Records excerpted from a collection
= = =
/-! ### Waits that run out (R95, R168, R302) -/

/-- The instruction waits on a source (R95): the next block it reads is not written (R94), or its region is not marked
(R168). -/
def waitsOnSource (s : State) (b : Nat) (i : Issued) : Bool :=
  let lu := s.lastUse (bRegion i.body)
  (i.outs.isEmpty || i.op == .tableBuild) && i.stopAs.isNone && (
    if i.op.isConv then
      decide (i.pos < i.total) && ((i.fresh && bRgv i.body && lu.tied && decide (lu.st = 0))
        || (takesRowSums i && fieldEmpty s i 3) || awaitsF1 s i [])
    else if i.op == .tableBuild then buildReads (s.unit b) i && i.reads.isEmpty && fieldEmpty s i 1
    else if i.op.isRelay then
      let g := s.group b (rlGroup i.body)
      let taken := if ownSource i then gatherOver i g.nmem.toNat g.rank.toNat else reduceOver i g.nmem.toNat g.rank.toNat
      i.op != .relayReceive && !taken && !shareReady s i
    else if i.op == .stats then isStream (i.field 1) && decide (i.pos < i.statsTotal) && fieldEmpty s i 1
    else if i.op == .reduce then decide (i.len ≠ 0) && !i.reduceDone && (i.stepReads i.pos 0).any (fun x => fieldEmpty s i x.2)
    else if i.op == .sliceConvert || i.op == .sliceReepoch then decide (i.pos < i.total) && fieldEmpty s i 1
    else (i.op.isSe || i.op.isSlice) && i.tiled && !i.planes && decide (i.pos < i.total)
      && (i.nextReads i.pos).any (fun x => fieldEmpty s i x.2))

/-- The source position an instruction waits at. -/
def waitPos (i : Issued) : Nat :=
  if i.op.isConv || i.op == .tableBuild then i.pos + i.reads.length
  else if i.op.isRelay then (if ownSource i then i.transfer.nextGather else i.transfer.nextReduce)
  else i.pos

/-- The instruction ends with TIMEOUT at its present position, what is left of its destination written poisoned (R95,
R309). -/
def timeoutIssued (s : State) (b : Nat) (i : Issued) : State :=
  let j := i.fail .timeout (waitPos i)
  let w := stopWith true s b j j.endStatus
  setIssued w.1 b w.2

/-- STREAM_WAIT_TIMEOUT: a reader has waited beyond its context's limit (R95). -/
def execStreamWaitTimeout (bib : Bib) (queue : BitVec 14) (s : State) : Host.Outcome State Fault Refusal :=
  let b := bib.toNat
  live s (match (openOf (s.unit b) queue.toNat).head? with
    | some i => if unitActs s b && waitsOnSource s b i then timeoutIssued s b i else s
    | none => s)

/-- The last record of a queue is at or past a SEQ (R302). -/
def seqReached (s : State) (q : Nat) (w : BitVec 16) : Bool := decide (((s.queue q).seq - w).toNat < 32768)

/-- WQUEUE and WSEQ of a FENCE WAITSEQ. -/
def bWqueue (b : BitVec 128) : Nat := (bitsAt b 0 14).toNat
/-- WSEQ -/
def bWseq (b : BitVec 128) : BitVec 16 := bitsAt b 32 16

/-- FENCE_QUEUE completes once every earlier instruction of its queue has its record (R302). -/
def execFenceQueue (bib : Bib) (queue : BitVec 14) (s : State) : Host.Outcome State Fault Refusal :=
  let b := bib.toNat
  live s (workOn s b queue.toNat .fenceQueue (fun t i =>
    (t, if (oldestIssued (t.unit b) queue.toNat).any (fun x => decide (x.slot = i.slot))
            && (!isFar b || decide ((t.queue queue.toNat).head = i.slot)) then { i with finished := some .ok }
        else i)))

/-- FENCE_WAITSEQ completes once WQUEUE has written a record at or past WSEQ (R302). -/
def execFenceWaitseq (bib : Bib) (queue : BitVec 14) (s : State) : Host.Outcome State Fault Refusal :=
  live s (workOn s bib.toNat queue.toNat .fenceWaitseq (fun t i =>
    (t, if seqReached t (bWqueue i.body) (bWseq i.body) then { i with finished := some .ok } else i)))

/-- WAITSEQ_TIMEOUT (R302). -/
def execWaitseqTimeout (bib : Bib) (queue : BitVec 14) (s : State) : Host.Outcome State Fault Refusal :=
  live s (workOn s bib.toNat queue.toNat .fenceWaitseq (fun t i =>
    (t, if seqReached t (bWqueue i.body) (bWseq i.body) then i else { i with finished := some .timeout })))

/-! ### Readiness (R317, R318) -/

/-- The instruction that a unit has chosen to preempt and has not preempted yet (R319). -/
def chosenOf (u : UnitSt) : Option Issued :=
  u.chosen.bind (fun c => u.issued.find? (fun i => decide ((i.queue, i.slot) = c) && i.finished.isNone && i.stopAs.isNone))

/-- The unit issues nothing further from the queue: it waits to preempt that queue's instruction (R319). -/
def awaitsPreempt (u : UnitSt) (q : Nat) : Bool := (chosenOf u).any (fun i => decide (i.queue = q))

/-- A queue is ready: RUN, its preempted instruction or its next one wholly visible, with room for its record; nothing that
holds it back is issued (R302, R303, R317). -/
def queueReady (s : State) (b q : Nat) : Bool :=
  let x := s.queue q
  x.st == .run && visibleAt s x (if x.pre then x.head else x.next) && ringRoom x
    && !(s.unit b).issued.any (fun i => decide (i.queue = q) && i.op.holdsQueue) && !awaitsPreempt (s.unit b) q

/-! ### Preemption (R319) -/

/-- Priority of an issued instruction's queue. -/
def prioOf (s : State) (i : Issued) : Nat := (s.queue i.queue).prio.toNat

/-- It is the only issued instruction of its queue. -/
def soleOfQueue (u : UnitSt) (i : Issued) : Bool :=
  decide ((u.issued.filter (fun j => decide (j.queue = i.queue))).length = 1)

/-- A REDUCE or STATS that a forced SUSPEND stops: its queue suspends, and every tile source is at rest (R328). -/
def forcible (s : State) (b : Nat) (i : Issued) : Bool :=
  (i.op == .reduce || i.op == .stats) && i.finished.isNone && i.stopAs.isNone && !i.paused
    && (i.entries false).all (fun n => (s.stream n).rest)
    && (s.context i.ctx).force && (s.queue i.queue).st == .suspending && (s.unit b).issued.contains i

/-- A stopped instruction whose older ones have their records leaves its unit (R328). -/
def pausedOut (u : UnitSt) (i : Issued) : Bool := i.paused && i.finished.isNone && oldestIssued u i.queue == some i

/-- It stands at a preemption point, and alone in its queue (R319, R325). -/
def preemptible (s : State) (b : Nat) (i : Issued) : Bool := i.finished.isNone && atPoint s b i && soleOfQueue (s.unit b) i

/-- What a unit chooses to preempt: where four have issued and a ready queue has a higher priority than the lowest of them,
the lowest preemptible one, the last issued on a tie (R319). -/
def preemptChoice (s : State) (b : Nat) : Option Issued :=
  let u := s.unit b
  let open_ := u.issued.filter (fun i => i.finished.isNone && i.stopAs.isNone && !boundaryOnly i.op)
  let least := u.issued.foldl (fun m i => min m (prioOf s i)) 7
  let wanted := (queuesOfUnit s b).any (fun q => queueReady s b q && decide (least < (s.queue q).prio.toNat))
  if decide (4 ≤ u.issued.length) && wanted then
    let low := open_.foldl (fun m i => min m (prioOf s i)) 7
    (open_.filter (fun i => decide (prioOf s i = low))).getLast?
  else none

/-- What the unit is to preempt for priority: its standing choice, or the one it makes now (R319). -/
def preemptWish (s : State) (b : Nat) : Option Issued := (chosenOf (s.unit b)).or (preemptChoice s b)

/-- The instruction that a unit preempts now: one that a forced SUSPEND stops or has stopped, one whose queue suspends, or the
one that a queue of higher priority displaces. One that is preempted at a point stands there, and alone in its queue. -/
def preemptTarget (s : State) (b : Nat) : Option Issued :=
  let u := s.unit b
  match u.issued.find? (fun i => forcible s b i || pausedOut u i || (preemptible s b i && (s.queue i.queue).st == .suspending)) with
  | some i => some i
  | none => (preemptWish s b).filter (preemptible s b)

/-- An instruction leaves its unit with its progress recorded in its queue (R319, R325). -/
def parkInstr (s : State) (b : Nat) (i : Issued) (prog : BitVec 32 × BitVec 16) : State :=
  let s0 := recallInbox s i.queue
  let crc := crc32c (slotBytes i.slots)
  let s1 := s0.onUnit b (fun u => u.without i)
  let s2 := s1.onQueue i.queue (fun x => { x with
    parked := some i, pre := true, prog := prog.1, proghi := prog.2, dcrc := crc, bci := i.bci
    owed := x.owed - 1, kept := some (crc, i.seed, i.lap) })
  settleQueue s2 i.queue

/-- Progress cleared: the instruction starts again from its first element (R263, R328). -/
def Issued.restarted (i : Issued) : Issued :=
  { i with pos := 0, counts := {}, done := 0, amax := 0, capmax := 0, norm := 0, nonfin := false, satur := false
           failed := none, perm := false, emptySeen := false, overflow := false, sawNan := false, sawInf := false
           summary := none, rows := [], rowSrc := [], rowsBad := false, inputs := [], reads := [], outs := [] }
= = =
What needs to be done:
Scan the records above for lines with the word "forcible", then say how many there are, giving the number alone.

Output of the exercise:
2